Still, no one starved, and some meals were even quite popular. Spaghetti bolognese with soya mince (weighs nothing, never goes off) was a winner, so too the Smash fishcakes. Apple crumble and rice pudding for breakfast, Nutella-filled muffins and birthday cakes all met with delight. One popular lunch was sandwiches, the lumpen rolls, misshapen from abuse in a tilting oven, stuffed with jam or corned beef (or both). Exotic stopovers provided new ingredients, most more successful than the pickled vegetables from Qingdao and dried beans from Rio.
Healthy competition kept the mothers trying to outdo each other, and invention was king: trifle in a tin mug, naan bread from scratch, 4 a.m. custard. If things went irrevocably wrong, there was always tomato, sweet chilli or bang bang sauce to cover it up. And if a crew sails on its stomach, we must have been the best-fed boat in the fleet, because, after seven legs and 35,000 miles, we won the race.
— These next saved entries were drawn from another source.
theorem tagset (d : Reg) (a : Reg) (c : Tag) : Statement (.tagset d a c) := by
  intro sm rest hw _
  refine decode_one (w := fmtA 0x13#6 d a 0#6 (0#4 ++ tagBits c)) (by unfold takesLiteral; rw [fmtA_maj]; rfl) ((decode_13 (fmtA_maj ..)).trans ?_)
  rw [fmtA_d, fmtA_a, fmtA_b, fmtA_fn]; cases c <;> rfl

theorem tagget (d : Reg) (a : Reg) : Statement (.tagget d a) := by
  intro sm rest hw _
  refine decode_one (w := fmtA 0x13#6 d a 0#6 0x10#8) (by unfold takesLiteral; rw [fmtA_maj]; rfl) ((decode_13 (fmtA_maj ..)).trans ?_)
  rw [fmtA_d, fmtA_a, fmtA_b, fmtA_fn]; rfl

theorem tagchk (a : Reg) (c : Tag) : Statement (.tagchk a c) := by
  intro sm rest hw _
  refine decode_one (w := fmtA 0x13#6 0#6 a 0#6 (2#4 ++ tagBits c)) (by unfold takesLiteral; rw [fmtA_maj]; rfl) ((decode_13 (fmtA_maj ..)).trans ?_)
  rw [fmtA_d, fmtA_a, fmtA_b, fmtA_fn]; cases c <;> rfl

theorem shfl (d : Reg) (a : Reg) (b : Reg) : Statement (.shfl d a b) := by
  intro sm rest hw _
  refine decode_one (w := fmtA 0x14#6 d a b 0x00#8) (by unfold takesLiteral; rw [fmtA_maj]; rfl) ((decode_14 (fmtA_maj ..)).trans ?_)
  rw [fmtA_d, fmtA_a, fmtA_b, fmtA_fn]; rfl

theorem shflx (d : Reg) (a : Reg) (b : Reg) : Statement (.shflx d a b) := by
  intro sm rest hw _
  refine decode_one (w := fmtA 0x14#6 d a b 0x01#8) (by unfold takesLiteral; rw [fmtA_maj]; rfl) ((decode_14 (fmtA_maj ..)).trans ?_)
  rw [fmtA_d, fmtA_a, fmtA_b, fmtA_fn]; rfl

theorem shflu (d : Reg) (a : Reg) (b : Reg) : Statement (.shflu d a b) := by
  intro sm rest hw _
  refine decode_one (w := fmtA 0x14#6 d a b 0x02#8) (by unfold takesLiteral; rw [fmtA_maj]; rfl) ((decode_14 (fmtA_maj ..)).trans ?_)
  rw [fmtA_d, fmtA_a, fmtA_b, fmtA_fn]; rfl

theorem shfld (d : Reg) (a : Reg) (b : Reg) : Statement (.shfld d a b) := by
  intro sm rest hw _
  refine decode_one (w := fmtA 0x14#6 d a b 0x03#8) (by unfold takesLiteral; rw [fmtA_maj]; rfl) ((decode_14 (fmtA_maj ..)).trans ?_)
  rw [fmtA_d, fmtA_a, fmtA_b, fmtA_fn]; rfl

theorem ballot (d : Reg) (f : BitVec 2) : Statement (.ballot d f) := by
  intro sm rest hw _
  refine decode_one (w := fmtA 0x14#6 d (0#4 ++ f) 0#6 0x04#8) (by unfold takesLiteral; rw [fmtA_maj]; rfl) ((decode_14 (fmtA_maj ..)).trans ?_)
  rw [fmtA_d, fmtA_a, fmtA_b, fmtA_fn]; unfold decodeXln; simp only [flagField_enc, flagZero_enc]; rfl

theorem anyF (g : BitVec 2) (f : BitVec 2) : Statement (.anyF g f) := by
  intro sm rest hw _
  refine decode_one (w := fmtA 0x14#6 (0#4 ++ g) (0#4 ++ f) 0#6 0x05#8) (by unfold takesLiteral; rw [fmtA_maj]; rfl) ((decode_14 (fmtA_maj ..)).trans ?_)
  rw [fmtA_d, fmtA_a, fmtA_b, fmtA_fn]; unfold decodeXln; simp only [flagField_enc, flagZero_enc]; rfl

theorem allF (g : BitVec 2) (f : BitVec 2) : Statement (.allF g f) := by
  intro sm rest hw _
  refine decode_one (w := fmtA 0x14#6 (0#4 ++ g) (0#4 ++ f) 0#6 0x06#8) (by unfold takesLiteral; rw [fmtA_maj]; rfl) ((decode_14 (fmtA_maj ..)).trans ?_)
  rw [fmtA_d, fmtA_a, fmtA_b, fmtA_fn]; unfold decodeXln; simp only [flagField_enc, flagZero_enc]; rfl

theorem redadd (d : Reg) (a : Reg) : Statement (.redadd d a) := by
  intro sm rest hw _
  refine decode_one (w := fmtA 0x14#6 d a 0#6 0x07#8) (by unfold takesLiteral; rw [fmtA_maj]; rfl) ((decode_14 (fmtA_maj ..)).trans ?_)
  rw [fmtA_d, fmtA_a, fmtA_b, fmtA_fn]; rfl

theorem redmaxs (d : Reg) (a : Reg) : Statement (.redmaxs d a) := by
  intro sm rest hw _
  refine decode_one (w := fmtA 0x14#6 d a 0#6 0x08#8) (by unfold takesLiteral; rw [fmtA_maj]; rfl) ((decode_14 (fmtA_maj ..)).trans ?_)
  rw [fmtA_d, fmtA_a, fmtA_b, fmtA_fn]; rfl

theorem redfadd (d : Reg) (a : Reg) : Statement (.redfadd d a) := by
  intro sm rest hw _
  refine decode_one (w := fmtA 0x14#6 d a 0#6 0x09#8) (by unfold takesLiteral; rw [fmtA_maj]; rfl) ((decode_14 (fmtA_maj ..)).trans ?_)
  rw [fmtA_d, fmtA_a, fmtA_b, fmtA_fn]; rfl

theorem scanadd (d : Reg) (a : Reg) : Statement (.scanadd d a) := by
  intro sm rest hw _
  refine decode_one (w := fmtA 0x14#6 d a 0#6 0x0A#8) (by unfold takesLiteral; rw [fmtA_maj]; rfl) ((decode_14 (fmtA_maj ..)).trans ?_)
  rw [fmtA_d, fmtA_a, fmtA_b, fmtA_fn]; rfl

theorem mxqE2m1 (d : Reg) (a : Reg) (b : Reg) : Statement (.mxqE2m1 d a b) := by
  intro sm rest hw _
  refine decode_one (w := fmtA 0x14#6 d a b 0x0B#8) (by unfold takesLiteral; rw [fmtA_maj]; rfl) ((decode_14 (fmtA_maj ..)).trans ?_)
  rw [fmtA_d, fmtA_a, fmtA_b, fmtA_fn]; rfl

theorem mxqE4m3 (d : Reg) (a : Reg) (b : Reg) : Statement (.mxqE4m3 d a b) := by
  intro sm rest hw _
  refine decode_one (w := fmtA 0x14#6 d a b 0x0C#8) (by unfold takesLiteral; rw [fmtA_maj]; rfl) ((decode_14 (fmtA_maj ..)).trans ?_)
  rw [fmtA_d, fmtA_a, fmtA_b, fmtA_fn]; rfl

theorem mxqE5m2 (d : Reg) (a : Reg) (b : Reg) : Statement (.mxqE5m2 d a b) := by
  intro sm rest hw _
  refine decode_one (w := fmtA 0x14#6 d a b 0x0D#8) (by unfold takesLiteral; rw [fmtA_maj]; rfl) ((decode_14 (fmtA_maj ..)).trans ?_)
  rw [fmtA_d, fmtA_a, fmtA_b, fmtA_fn]; rfl

theorem mxdq (d : Reg) (a : Reg) (b : Reg) : Statement (.mxdq d a b) := by
  intro sm rest hw _
  refine decode_one (w := fmtA 0x14#6 d a b 0x0E#8) (by unfold takesLiteral; rw [fmtA_maj]; rfl) ((decode_14 (fmtA_maj ..)).trans ?_)
  rw [fmtA_d, fmtA_a, fmtA_b, fmtA_fn]; rfl

theorem bcast (d : Reg) (a : Reg) (l : BitVec 5) : Statement (.bcast d a l) := by
  intro sm rest hw _
  refine decode_one (w := fmtA 0x14#6 d a (0#1 ++ l) 0x0F#8) (by unfold takesLiteral; rw [fmtA_maj]; rfl) ((decode_14 (fmtA_maj ..)).trans ?_)
  rw [fmtA_d, fmtA_a, fmtA_b, fmtA_fn]; unfold decodeXln; rw [low_1_5, bcast_top]; rfl

theorem ld (d : Reg) (a : Reg) (z : Size) (w : Win) (s : Scope) (o : BitVec 6) : Statement (.ld d a z w s o) := by
  intro sm rest hw _
  refine decode_one (w := fmtM 0x15#6 d a (sizeCode z) (winCode w) (scopeCode s) o) (by unfold takesLiteral; rw [fmtM_maj]; rfl) ((decode_15 (fmtM_maj ..)).trans ?_)
  unfold decodeMem; rw [fmtM_w, fmtM_s, fmtM_d, fmtM_a, fmtM_z, fmtM_o]; cases z <;> cases w <;> cases s <;> rfl

theorem lda (d : Reg) (a : Reg) (z : Size) (w : Win) (s : Scope) (o : BitVec 6) : Statement (.lda d a z w s o) := by
  intro sm rest hw _
  refine decode_one (w := fmtM 0x16#6 d a (sizeCode z) (winCode w) (scopeCode s) o) (by unfold takesLiteral; rw [fmtM_maj]; rfl) ((decode_16 (fmtM_maj ..)).trans ?_)
  unfold decodeMem; rw [fmtM_w, fmtM_s, fmtM_d, fmtM_a, fmtM_z, fmtM_o]; cases z <;> cases w <;> cases s <;> rfl

theorem ldi (d : Reg) (a : Reg) (z : Size) (w : Win) (s : Scope) (o : BitVec 6) : Statement (.ldi d a z w s o) := by
  intro sm rest hw _
  refine decode_one (w := fmtM 0x17#6 d a (sizeCode z) (winCode w) (scopeCode s) o) (by unfold takesLiteral; rw [fmtM_maj]; rfl) ((decode_17 (fmtM_maj ..)).trans ?_)
  unfold decodeMem; rw [fmtM_w, fmtM_s, fmtM_d, fmtM_a, fmtM_z, fmtM_o]; cases z <;> cases w <;> cases s <;> rfl

theorem st (d : Reg) (a : Reg) (z : Size) (w : Win) (s : Scope) (o : BitVec 6) : Statement (.st d a z w s o) := by
  intro sm rest hw _
  refine decode_one (w := fmtM 0x18#6 d a (sizeCode z) (winCode w) (scopeCode s) o) (by unfold takesLiteral; rw [fmtM_maj]; rfl) ((decode_18 (fmtM_maj ..)).trans ?_)
  unfold decodeMem; rw [fmtM_w, fmtM_s, fmtM_d, fmtM_a, fmtM_z, fmtM_o]; cases z <;> cases w <;> cases s <;> rfl

theorem stl (d : Reg) (a : Reg) (z : Size) (w : Win) (s : Scope) (o : BitVec 6) : Statement (.stl d a z w s o) := by
  intro sm rest hw _
  refine decode_one (w := fmtM 0x19#6 d a (sizeCode z) (winCode w) (scopeCode s) o) (by unfold takesLiteral; rw [fmtM_maj]; rfl) ((decode_19 (fmtM_maj ..)).trans ?_)
  unfold decodeMem; rw [fmtM_w, fmtM_s, fmtM_d, fmtM_a, fmtM_z, fmtM_o]; cases z <;> cases w <;> cases s <;> rfl

theorem ldv (d : Reg) (a : Reg) (b : Reg) (z : Size) (s : Scope) (m : LdvMode) : Statement (.ldv d a b z s m) := by
  intro sm rest hw _
  refine decode_one (w := fmtA 0x1A#6 d a b (sizeCode z ++ scopeCode s ++ ldvCode m)) (by unfold takesLiteral; rw [fmtA_maj]; rfl) ((decode_1A (fmtA_maj ..)).trans ?_)
  rw [fmtA_d, fmtA_a, fmtA_b, fmtA_fn]; cases z <;> cases s <;> cases m <;> rfl

theorem atomAdd (d : Reg) (a : Reg) (b : Reg) (o : Bool) (s : Scope) : Statement (.atomAdd d a b o s) := by
  intro sm rest hw _
  refine decode_one (w := fmtA 0x1B#6 d a b (0#4 ++ boolBit o ++ scopeCode s)) (by unfold takesLiteral; rw [fmtA_maj]; rfl) ((decode_1B (fmtA_maj ..)).trans ?_)
  rw [fmtA_d, fmtA_a, fmtA_b, fmtA_fn]; cases o <;> cases s <;> rfl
Seven months on, and Penny still can’t face the tinned vegetable aisle. clipperroundtheworld.com
Recipe: Pasta Marinara
A popular choice on board (consistently requested in the end-of-leg polls; people now make it at home), the benefits include economy (sardines are cheap all round the world), bulk (fill ’em up with pasta), and ease (open tins, boil).
Serves 20.
8 packs dried onion
One large bulb of garlic, chopped
2.5kg tinned tomatoes
100g tomato puree
10 tins sardines
4 tins black olives
Herbs, chilli flakes, black pepper
2kg pasta shapes
Boil water in largest pot. Add half pasta, boil for five minutes, cover and put aside for ten minutes. Open tins and store in sink to prevent spillage in high seas. Add tomatoes, puree, herbs, chilli flakes, onions and garlic to second-largest pot and cook down. Add olives (remove pits to avoid emergency dental work). Debone sardines, throw bones straight in sea to avoid smell causing seasickness below, add fish to sauce and heat through. Stir sauce through pasta to coat, and serve with more sauce on top. Cook rest of pasta for off-coming watch.